Watherston served as Special Counsellor of the Malayan High Commission in London from 1957 to 1959. He was responsible for the recruitment of staff in Britain for service in the Federation of Malaya, and his duties also included those formerly performed by the Trade Commissioner for Malaya in the United Kingdom. In 1962, he returned briefly to the Far East as a member of the Cobbold Commission which created the foundations for an enlarged Federation of Malaysia to include the Borneo States of Sarawak and Sabah.

After retiring from colonial service, Watherston served on the board at Tube Investments as Director of Personnel and Group Adviser Personnel, remaining in the post from 1959 to 1974 at a time of rapid change in training and recruitment practices. He served as vice-chairman of the Council of the Foundation for Management Education, and was also a member of the governing body of the London Business School. From 1969 to 1973, he was Chairman of the Electricity Supply Industry's training board.

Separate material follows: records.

-- ==== Sys2Proof/Tests/Slice0.lean ====
section
/-! SUPPORT. The model's own tests. Expected values come from spec/95_test_vectors.md (the vector is named in each comment) or
from the encodings of 30_encoding.md written out bit by bit. The `witness_` theorems show that the hypotheses of the statement
of that name can be met, clause by clause. -/

namespace Sys2Proof.Tests

open Sys2Proof Sys2Proof.Config Sys2Proof.Machine

/-! ### Helpers -/

/-- The operation answers a next state, and it has the property. -/
def holdsNext (r : Result) (p : State → Bool) : Bool :=
  match r with
  | .next t => p t
  | .fault _ => false
  | .refused _ => false

/-- A session of this device before the first bit of a byte, the clock low, as the bytes before leave it. -/
def session (sd : SubDest) (p : Nat) (c : Command) : State :=
  { State.reset with
    sclIn := false, sdaOut := false, busState := .started, addrStatus := .valid, subdest := sd, pos := p, cmd := c }

/-- The start of the vectors of section 4: `S W(0x3A) W(0x68)` sent. -/
def commandSession : State := session .dataWrite 0 .bad

/-- The bus right after a START and the clock fall that follows it. -/
def startSession : State := { State.reset with sclIn := false, sdaIn := false, busState := .started }

/-- Vector I10 after `W(0x3B)`. -/
def readSession : State := { session .dataRead 0 .bad with frameCounter := 0x12345678#32, payload := 0x34127856#32 }

/-- The parameters of section 5: `RING_CAP = 8`, `SAMPLE_CAP = 8`. -/
def toyParams : Params := { referenceProfile with ringCap := 8, sampleCap := 8 }

/-- The reset state of section 5 with a given ring and flag. -/
def pipe (ring : List Byte) (flag : Bool) : State := { State.resetWith toyParams with ring := ring, frameBuffered := flag }

/-- T.FindFrame of section 5. -/
def toyFind (r : List Byte) : Nat × Nat :=
  let i := r.findIdx (fun b => b == 0xFF#8)
  match r[i + 1]? with
  | some size => (i, size.toNat)
  | none => (0, 0)

/-- T.Decode of section 5. -/
def toyDecode (r : List Byte) : Decoded :=
  let found := toyFind r
  if found.2 < 3 ∨ r.length < found.1 + found.2 then ⟨[], 0, 0⟩
  else
    ⟨((r.drop (found.1 + 2)).take (found.2 - 2)).map (fun b => ⟨b.setWidth 16, -(b.setWidth 16)⟩),
      found.1 + found.2, if found.2 % 2 = 0 then 44100 else 48000⟩

/-- The toy codec of section 5, `Conv` the identity. -/
def toy : Oracles := ⟨toyFind, fun _ r => toyDecode r, fun x => x.toInt⟩

/-! ### WellFormed refuses ill-formed terms -/

/-- R104: an address row with another device's address, and a mismatch row with this device's. -/
theorem test_wellFormed_address :
    wellFormed referenceProfile (.addrWrite 0x1E#7) = false ∧ wellFormed referenceProfile (.addrRead 0x00#7) = false ∧
    wellFormed referenceProfile (.addrMismatch 0x3B#8) = false ∧ wellFormed referenceProfile (.addrWrite 0x1D#7) = true ∧
    wellFormed referenceProfile (.addrMismatch 0x3C#8) = true := by decide

/-- R105: a bad selector that is one of the three constants. -/
theorem test_wellFormed_selector :
    wellFormed referenceProfile (.selBad 0x68#8) = false ∧ wellFormed referenceProfile (.selBad 0x69#8) = false ∧
    wellFormed referenceProfile (.selBad 0x6A#8) = false ∧ wellFormed referenceProfile (.selBad 0x6B#8) = true := by decide

/-- R111: a write-memory command with fewer or more words than it declares. -/
theorem test_wellFormed_wordCount :
    wellFormed referenceProfile (.wrmem true 0#4 2#16 0#16 [⟨1#20, 0#4⟩]) = false ∧
    wellFormed referenceProfile (.wrmem true 0#4 0#16 0#16 [⟨1#20, 0#4⟩]) = false ∧
    wellFormed referenceProfile (.wrmem true 0#4 1#16 0#16 [⟨1#20, 0#4⟩]) = true := by decide

/-! ### Decoding, words written from 30_encoding.md -/

/-- R104: `0011101 0`, `0011101 1`, `0101000 0`. -/
theorem test_decode_address :
    decodeBytes referenceProfile .address [0b00111010#8, 7#8] = .ok (.addrWrite 0b0011101#7, [7#8]) ∧
    decodeBytes referenceProfile .address [0b00111011#8] = .ok (.addrRead 0b0011101#7, []) ∧
    decodeBytes referenceProfile .address [0b01010000#8] = .ok (.addrMismatch 0b01010000#8, []) := ⟨rfl, rfl, rfl⟩

/-- R105: the three selectors of P0 and another byte. -/
theorem test_decode_selector :
    decodeBytes referenceProfile .selector [0b01101000#8] = .ok (.selDataWrite, []) ∧
    decodeBytes referenceProfile .selector [0b01101001#8] = .ok (.selDataRead, []) ∧
    decodeBytes referenceProfile .selector [0b01101010#8] = .ok (.selControl, []) ∧
    decodeBytes referenceProfile .selector [0b10010001#8] = .ok (.selBad 0b10010001#8, []) := ⟨rfl, rfl, rfl, rfl⟩

/-- R108, R109, R112, R113: `000x aaaa aaaaaaaa`, `0011 xxxx`, `1101 xxxx`, `111b xxxx`. -/
theorem test_decode_shortCommands :
    decodeBytes referenceProfile .command [0b00000001#8, 0b10000010#8] = .ok (.run false 0b000110000010#12, []) ∧
    decodeBytes referenceProfile .command [0b00111010#8] = .ok (.rdctl 0b1010#4, []) ∧
    decodeBytes referenceProfile .command [0b11010101#8] = .ok (.rdreg 0b0101#4, []) ∧
    decodeBytes referenceProfile .command [0b11101100#8] = .ok (.rdmem false 0b1100#4, []) ∧
    decodeBytes referenceProfile .command [0b11110101#8] = .ok (.rdmem true 0b0101#4, []) := ⟨rfl, rfl, rfl, rfl, rfl⟩

/-- R110, R111: `1001 rrrr rrrr xxxx v v`, `101b xxxx n n a a` and a word `A B xxxx WWWW`. -/
theorem test_decode_writeCommands :
    decodeBytes referenceProfile .command [0b10011100#8, 0b00110101#8, 0x80#8, 0x01#8] =
      .ok (.wrreg 0b11000011#8 0b0101#4 0x8001#16, []) ∧
    decodeBytes referenceProfile .command [0b10100110#8, 0x00#8, 0x01#8, 0x80#8, 0x02#8, 0xAB#8, 0xCD#8, 0b11111110#8, 9#8] =
      .ok (.wrmem false 0b0110#4 1#16 0x8002#16 [⟨0xEABCD#20, 0xF#4⟩], [9#8]) := ⟨rfl, rfl⟩

/-- R107, R117: the reserved nibbles `0010`, `01xx`, `1000`, `1100`. -/
theorem test_decode_reserved :
    decodeBytes referenceProfile .command [0b00100001#8] = .ok (.bad2 1#4, []) ∧
    decodeBytes referenceProfile .command [0b01000101#8] = .ok (.bad47 0b000101#6, []) ∧
    decodeBytes referenceProfile .command [0b01110000#8] = .ok (.bad47 0b110000#6, []) ∧
    decodeBytes referenceProfile .command [0b10001000#8] = .ok (.bad8 8#4, []) ∧
    decodeBytes referenceProfile .command [0b11000100#8] = .ok (.badC 4#4, []) := ⟨rfl, rfl, rfl, rfl, rfl⟩

/-- R114, R115: the one-byte formats of the other sub-destinations. -/
theorem test_decode_sessionBytes :
    decodeBytes referenceProfile .read [0xFF#8] = .ok (.dataReadGroup 0xFF#8, []) ∧
    decodeBytes referenceProfile .control [0x91#8] = .ok (.controlByte 0x91#8, []) ∧
    decodeBytes referenceProfile .bad [0x91#8] = .ok (.badByte 0x91#8, []) := ⟨rfl, rfl, rfl⟩

/-- The decoder rejects by name: no byte, a command cut short, no row. -/
theorem test_decode_rejects :
    decodeBytes referenceProfile .command [] = .error .noBytes ∧
    decodeBytes referenceProfile .command [0x91#8, 0x00#8, 0x00#8] = .error .truncated ∧
    decodeBytes referenceProfile .command [0xA0#8, 0x00#8, 0x01#8, 0x00#8, 0x00#8, 0x01#8, 0x02#8] = .error .truncated ∧
    decodeInput referenceProfile none (.bytes [0x00#8]) = .error .noRowBegins := ⟨rfl, rfl, rfl, rfl⟩

/-- Words of the opcode table, the first byte in bits 7 to 0. -/
theorem test_decodeTableWord :
    decodeTableWord 16 0xCB1F = some (.run true 0xFCB#12) ∧ decodeTableWord 8 0x35 = some (.rdctl 5#4) ∧
    decodeTableWord 32 0x3412F79F = some (.wrreg 0xFF#8 7#4 0x1234#16) ∧
    decodeTableWord 40 0x34120000A1 = some (.wrmem false 1#4 0#16 0x1234#16 []) ∧
    decodeTableWord 8 0x1B = some (.addrRead 0x0D#7) ∧ decodeTableWord 8 0x45 = some (.bad47 5#6) := by decide

/-- A table word runs as the first operation after reset: RDCTL emits its event, an address byte opens the session. -/
theorem test_step_withFetchWord :
    holdsNext (step (State.reset.withFetchWord 8 0x35)) (fun t => t.trace == [.readControl] && t.input == []) = true ∧
    holdsNext (step (State.reset.withFetchWord 8 0x1A)) (fun t => t.addrStatus == .valid && t.input == []) = true := by decide

/-! ### One step per operation -/

/-- V1, the ninth `C+` and the cell of bit 1. -/
theorem test_setClock_rise :
    holdsNext (exec (.setClock true) { startSession with busState := .ack, bitIdx := none, addrStatus := .valid })
      (fun t => t.busState == .ack2 && t.sclIn) = true ∧
    holdsNext (exec (.setClock true) { startSession with sdaIn := true, acc := 0x38#8, bitIdx := some 1, sdaOut := false })
      (fun t => t.acc == 0x3A#8 && t.bitIdx == some 0 && !t.sdaOut) = true := by decide

/-- V1, the last `C-`. -/
theorem test_setClock_fall :
    holdsNext (exec (.setClock false) { startSession with sclIn := true, busState := .ack2, bitIdx := none, acc := 5#8 })
      (fun t => t.busState == .started && t.bitIdx == some 7 && t.acc == 0#8 && !t.sclIn) = true := by decide

/-- V2: START, and the data rise right after it. -/
theorem test_setData_start :
    holdsNext (exec (.setData false) State.reset) (fun t => t.busState == .started && t.bitIdx == some 7) = true ∧
    holdsNext (exec (.setData true) { State.reset with sdaIn := false, busState := .started })
      (fun t => t.busState == .started && t.sdaIn && t.trace == []) = true := by decide

/-- V2: the data rise after one bit cell is a STOP and does not release the line. -/
theorem test_setData_stop :
    holdsNext (exec (.setData true)
        { State.reset with sdaIn := false, sdaOut := false, busState := .started, bitIdx := some 6 })
      (fun t => t.busState == .idle && t.bitIdx == some 7 && t.trace == [.transactionEnded] && !t.sdaOut) = true := by decide

/-- V1: the line reads. -/
theorem test_readLines :
    holdsNext (exec .readClock startSession) (fun t => t.ret == .level false) = true ∧
    holdsNext (exec .readData { startSession with sdaIn := true, sdaOut := false }) (fun t => t.ret == .level false) = true ∧
    holdsNext (exec .readData State.reset) (fun t => t.ret == .level true) = true := by decide

/-- V6: START loses the bits sampled so far. -/
theorem test_start :
    holdsNext (exec .start { startSession with acc := 0x30#8, bitIdx := some 3, addrStatus := .valid, pos := 2 })
      (fun t => t.busState == .started && t.bitIdx == some 7 && t.acc == 0#8 && t.addrStatus == .unresolved && t.pos == 2)
      = true := by decide

/-- PR4's STOP, under both settings of `SDA_RELEASE`. -/
theorem test_stop :
    holdsNext (exec .stop { State.reset with busState := .nak, addrStatus := .invalid, acc := 0x50#8, sdaOut := false })
      (fun t => t == { State.reset with sdaOut := false, trace := [.transactionEnded] }) = true ∧
    holdsNext (exec .stop { State.reset with
        busState := .nak, sdaOut := false, cfg := { referenceProfile with sdaRelease := .onNakIdle } })
      (fun t => t.sdaOut) = true := by decide

/-- V1: the eighth bit cell of the address byte. -/
theorem test_bitcell_eighth :
    holdsNext (exec .bitcell { startSession with acc := 0x3A#8, bitIdx := some 0 })
      (fun t => t.busState == .ack && t.bitIdx == none && t.acc == 0#8 && t.addrStatus == .valid && t.subdest == .undefined)
      = true := by decide

/-- I10: the third bit cell of the first read group drives `PAYLOAD[5] = 0`, the fourth `PAYLOAD[4] = 1`. -/
theorem test_bitcell_drives :
    holdsNext (exec .bitcell { readSession with bitIdx := some 5 }) (fun t => !t.sdaOut) = true ∧
    holdsNext (exec .bitcell { readSession with bitIdx := some 4 }) (fun t => t.sdaOut && t.bitIdx == some 3) = true := by decide

/-- V1: the acknowledge cell. -/
theorem test_ackcell :
    holdsNext (exec .ackcell { startSession with busState := .ack, bitIdx := none, addrStatus := .valid, sdaOut := false })
      (fun t => t.busState == .started && t.bitIdx == some 7 && !t.sdaOut && t.addrStatus == .valid) = true := by decide

/-- V1 at byte level: `W(0x3A)`. -/
theorem test_addrWrite :
    holdsNext (exec (.addrWrite 0x1D#7) startSession) (fun t =>
      t.busState == .ack && t.addrStatus == .valid && t.subdest == .undefined && t.acc == 0#8 && !t.sdaOut) = true := by decide

/-- I10: `W(0x3B)` after the selection keeps the payload. -/
theorem test_addrRead :
    holdsNext (exec (.addrRead 0x1D#7) { readSession with addrStatus := .unresolved }) (fun t =>
      t.busState == .ack && t.subdest == .dataRead && t.pos == 0 && t.payload == 0x34127856#32) = true := by decide

/-- PR4 and V8: `W(0x50)`. -/
theorem test_addrMismatch :
    holdsNext (exec (.addrMismatch 0x50#8) startSession) (fun t =>
      t.busState == .nak && t.addrStatus == .invalid && t.acc == 0x50#8 && !t.sdaOut && t.trace == []) = true ∧
    holdsNext (exec (.addrMismatch 0x50#8)
        { startSession with cfg := { referenceProfile with sdaRelease := .onNakIdle } })
      (fun t => t.busState == .nak && t.sdaOut) = true := by decide

/-- I10, I9, I8 and section 4: the four selections. -/
theorem test_selectors :
    holdsNext (exec .selDataWrite (session .undefined 0 .bad)) (fun t => t.subdest == .dataWrite && t.busState == .ack) = true ∧
    holdsNext (exec .selDataRead { session .undefined 0 .bad with frameCounter := 0x12345678#32 })
      (fun t => t.subdest == .dataRead && t.payload == 0x34127856#32) = true ∧
    holdsNext (exec .selControl (session .undefined 0 .bad)) (fun t => t.subdest == .control && t.pos == 0) = true ∧
    holdsNext (exec (.selBad 0x00#8) (session .undefined 0 .bad)) (fun t => t.subdest == .bad && t.busState == .ack) = true := by
  decide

== Personal life and death ==
Watherston married Maude Noble in 1933 and they had 2 sons and 2 daughters.

Watherston died in Britain on 16 January 1977.

== Honours ==
Watherston was appointed Companion of the Order of St Michael and St George (CMG) in the 1953 Coronation Honours. He was appointed Knight Commander of the Order of the British Empire (KBE) in the 1956 New Year Honours. In 1958, he was made Hon Panglima Mangku Negara by Malaysia.

- United Kingdom :
  - Companion of the Order of St Michael and St George (CMG) (1953)
  - Knight Commander of the Order of the British Empire (KBE) – Sir (1956)
- Malaya :
  - Honorary Commander of the Order of the Defender of the Realm (PMN (K)) – Tan Sri (1958)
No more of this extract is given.